2.2.2.2.3. Whole-brain Functional Connectivity Maps
Exploratory whole-brain connectivity analyses were conducted, in order to probe for additional patterns of disconnection in PPA that may lay outside of the a priori selected ROIs. Whole-brain connectivity maps employing the three language ROIs (IFG, MTG, and ATL) as “seeds” were created using the REST-plus toolkit. The hemodynamic time series from all voxels included in the ROI were averaged and correlated with the individual time series from all other voxels in the brain. The Pearson correlation coefficients were then normalized with Fischer’s z transformation, yielding a whole-brain functional connectivity map for each subject. The whole-brain connectivity maps from each PPA group (L/G/S) were then each compared to controls, resulting in two-sample t maps. These t maps were thresholded using a false discovery rate (FDR) of p <.05, revealing areas throughout the cortex that showed significant decreased connectivity with each ROI in PPA (as compared to healthy controls).

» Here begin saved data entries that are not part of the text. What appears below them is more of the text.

-- ==== Sys2Proof/Certificates/Slice0/Obligations.lean ====
section
/-! DEFINITION. The statements for the provers, in the terms of Sys2Proof/Safety.lean. A statement with `State.calm` among
its hypotheses is made with no event waiting and no watch rule armed, so that the effect it gives is the command's own; what
an armed rule does with an event is `Obligations.RuleMatches`. The model's own choices in the form of the statements are: a
terminal command of the queue stands for the writes that bring it (assumption 7), an expiry is taken whenever its timer runs
(assumption 6), real time is one count of sixteenths (assumption 3), and a frame placed has a tag (assumption 9). -/

open Sys2Proof Sys2Proof.Machine

/-! ## Steps, reset and the terminal port -/

/-- A step runs the command at the front of the queue, on the state with the queue's rest; on an empty queue the block
idles (assumption 1, the model's choice). -/
def Obligations.StepRunsFront : Prop :=
  ∀ (c : Instr) (rest : List Instr) (s : State),
    step { s with pending := c :: rest } = exec c { s with pending := rest } ∧
    step { s with pending := [] } = .next { s with pending := [] }.idle

/-- What the manual gives each block after a full reset (R172 and the rules it gathers): station control, the lanes,
the badge table, the pay unit, the plant clock, the bell unit, the line port, the journal, every peer entry, the watch
unit with the plain rule, every fault record and the mailbox. -/
def Obligations.ResetValues : Prop :=
  let normal : FaultRecord := { state := .normal, count := 0, causes := [], action := none }
  State.reset.station = .setup ∧
  (State.reset.control.sw0 = none ∧ State.reset.control.sw1 = none ∧ State.reset.control.sw2 = none ∧
    State.reset.control.sw3 = none ∧ State.reset.control.sw4 = none ∧ State.reset.control.sw5 = none) ∧
  (State.reset.control.stationReasons = [] ∧ State.reset.control.context = none ∧
    State.reset.control.evacRecord = none ∧ State.reset.control.pendingEvac = none ∧
    State.reset.control.contact = false ∧ State.reset.control.holdoverCount = 0 ∧
    State.reset.control.override = .follow) ∧
  (∀ l, (State.reset.lane l).kind = .off ∧ (State.reset.lane l).state = .off ∧ (State.reset.lane l).drive = false ∧
    (State.reset.lane l).release = none ∧ (State.reset.lane l).evacRead = none ∧
    (State.reset.lane l).readerErrors = 0 ∧ (State.reset.lane l).repeats = 0 ∧ (State.reset.lane l).forced = 0 ∧
    (State.reset.lane l).openPassages = 0 ∧ (State.reset.lane l).evacPassages = 0 ∧
    State.reset.control.laneReasons.get l = []) ∧
  State.reset.badges = { entries := [], muster := 0, cursor := 0, ownStale := 0, ownStranger := 0 } ∧
  (State.reset.pay.classes = List.replicate 8
      { hours := none, lead := 0, graceIn := 0, graceLate := 0, graceOut := 0, quantum := 1, breakAfter := 0,
        breakMinutes := 0, t1 := 1440, t2 := 1440, dayMax := 1440, weekly := 0, night := none } ∧
    State.reset.pay.records = [] ∧ State.reset.pay.today = 0 ∧ State.reset.pay.earlyRolls = 0) ∧
  (State.reset.clock.time = 0 ∧ State.reset.clock.era = 0 ∧ State.reset.clock.remainder = 0 ∧
    State.reset.clock.clockSet = false ∧ State.reset.clock.degraded = false ∧ State.reset.clock.endMark = false ∧
    State.reset.clock.agreement = none) ∧
  (State.reset.bell.arbiter = none ∧ State.reset.bellOutput = false ∧ State.reset.bell.missed = 0 ∧
    State.reset.bell.cut = 0 ∧ State.reset.bell.suppressed = 0 ∧ State.reset.bell.earlyCue = 0 ∧
    State.reset.bell.trace = [] ∧
    State.reset.bell.entries =
      List.replicate 48 { minute := 0, second := 0, mask := 0, pattern := 0, role := .signal, mark := none } ∧
    State.reset.bell.patterns = List.replicate 8 { on := 16, period := 16, repeats := 1 }) ∧
  (State.reset.line.evac = none ∧ State.reset.line.cues = [] ∧ State.reset.line.beacon = none ∧
    State.reset.line.inHand = none ∧ State.reset.line.attempt = 0 ∧ State.reset.line.sending = none ∧
    State.reset.line.drops = 0 ∧ State.reset.line.fresh = false ∧ State.reset.line.clashTimer = none ∧
    State.reset.line.errors = 0 ∧ State.reset.line.collisions = 0 ∧ State.reset.line.dropped = 0 ∧
    State.reset.line.clashes = 0) ∧
  State.reset.journal = { entries := [], next := 0, full := false, leftOut := 0 } ∧
  (∀ p, State.reset.peer p =
    { state := .never, lastFrame := none, silence := none, era := none, reported := none, reportedIsolated := false,
      offset := none, expected := none, gap := 0, late := 0, stale := 0, stranger := 0, behindEra := 0 }) ∧
  (State.reset.peers.deadline = 0 ∧ State.reset.peers.isolated = false ∧ State.reset.doubtActive = false) ∧
  (State.reset.watch.incidents = [] ∧ State.reset.watch.lost = 0 ∧ State.reset.watch.trace = List.replicate 32 none ∧
    State.reset.watch.writePos = 0 ∧ State.reset.watch.nextEvent = 0 ∧ State.reset.watch.readPtr = 0 ∧
    ∀ r, let x := State.reset.watch.rules.get r
      (∀ c : Condition, c = x.a ∨ c = x.b → c.kinds = [] ∧ c.lanes = [] ∧ c.test = .any) ∧
      x.combine = .either ∧ x.window = 1 ∧ x.sameBadge = false ∧ x.count = 1 ∧ x.action = .note ∧ x.armed = false ∧
      x.counter = 0 ∧ x.first = none ∧ x.trips = 0) ∧
  (State.reset.faults.line = normal ∧ State.reset.faults.clock = normal ∧
    ∀ l k, (State.reset.faults.lanes.get l).get k = normal) ∧
  (State.reset.port.go = false ∧ State.reset.port.overrun = false ∧ State.reset.port.payFlag = false ∧
    (∀ a, State.reset.readPort a = 0)) ∧
  State.reset.attention = 0 ∧ State.reset.attentionLine = false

Of note, no part of the study procedures and analyses was pre-registered prior to the research being conducted.
3. RESULTS
3.1. Cortical volume comparisons between PPA and control groups
Cortical volume within each node is depicted in Figure 1. One-way ANOVAs showed a significant effect of group on cortical volume in all three left-hemispheric language ROIs (IFG: F= 28.89, p<0.0001; MTG: F= 80.39, p<0.0001; ATL: Fdf=3 = 85.88, p<0.0001). Follow up post-hoc analyses with Bonferroni correction showed that cortical volume was significantly decreased in all PPA groups compared to controls, in all 3 ROIs (p < 0.0001 for all ROIs, except for IFG in PPA-S (p = 0.001), and ATL in PPA-G (p = 0.001). Post-hoc analyses comparing cortical volume between PPA groups showed that PPA-G had the least amount of atrophy in temporal nodes (ATL and MTG), and PPA-S had the least amount of atrophy in IFG (p<0.05, Bonferoni corrected; eFigure 2). In PPA-L cortical thinning in MTG was comparable to PPA-S and both had more atrophy compared to PPA-G (p=0.02 and p= 0.01).
3.2. Comparison of functional connectivity of the language ROIs in PPA and control groups
Z(r) scores for each PPA subtype is depicted in Table 2. One-way ANOVAs revealed significant group differences in the amplitude of each connection between left-hemispheric language ROIs (IFG-MTG: F=6.02, p= 0.001; MTG-ATL: F= 4.65, p= 0.004; IFG-ATL: Fdf=3=3.45, p= 0.019). Follow up t-tests with False Discovery Rate (FDR) correction showed decreased IFG-MTG connectivity in all 3 PPA groups compared to the control group (Table 2 and Figure 2). The PPA-S group showed significant decline in IFG-ATL and MTG-ATL connectivity compared to the control group. MTG-ATL connectivity in the PPA-S group was also significantly lower than the other PPA groups. Neither subgroup showed reduced connectivity in any of the homologous right-hemispheric connections compared to the control group or within PPA groups (all p>.05).
Table 2 –
PPA Subtype | Node Pairs | Left Hemisphere | Right Hemisphere |
---|---|---|---|
PPA-G | IFG-MTG | 0.23 ± .23* | 0.16 ± .20 |
IFG-ATL | 0.14 ± .18 | 0.06 ± .16 | |
MTG-ATL | 0.19 ± .22 | 0.14 ± .16 | |
PPA-L | IFG-MTG | 0.22 ± .20* | 0.23 ± .19 |
IFG-ATL | 0.13 ± .22 | 0.03 ± .17 | |
MTG-ATL | 0.22 ± .16 | 0.18 ± .18 | |
PPA-S | IFG-MTG | 0.21 ± .20* | 0.18 ± .21 |
IFG-ATL | 0.01 ± .16* | −0.01 ± .14 | |
MTG-ATL | 0.04 ± .15* | 0.12 ± .15 |
significantly decreased versus controls after FDR correction for multiple comparisons (p < 0.05). p values (top to bottom): p = 0.001, 0.002, 0.002, 0.001, <0.0005. ANCOVA analyses showed that the IFG-MTG connection in PPA-G continued to be significantly decreased when cortical volume was included as a covariate (p=0.036). In PPA-L patients there was only a trend towards significance (p=0.082).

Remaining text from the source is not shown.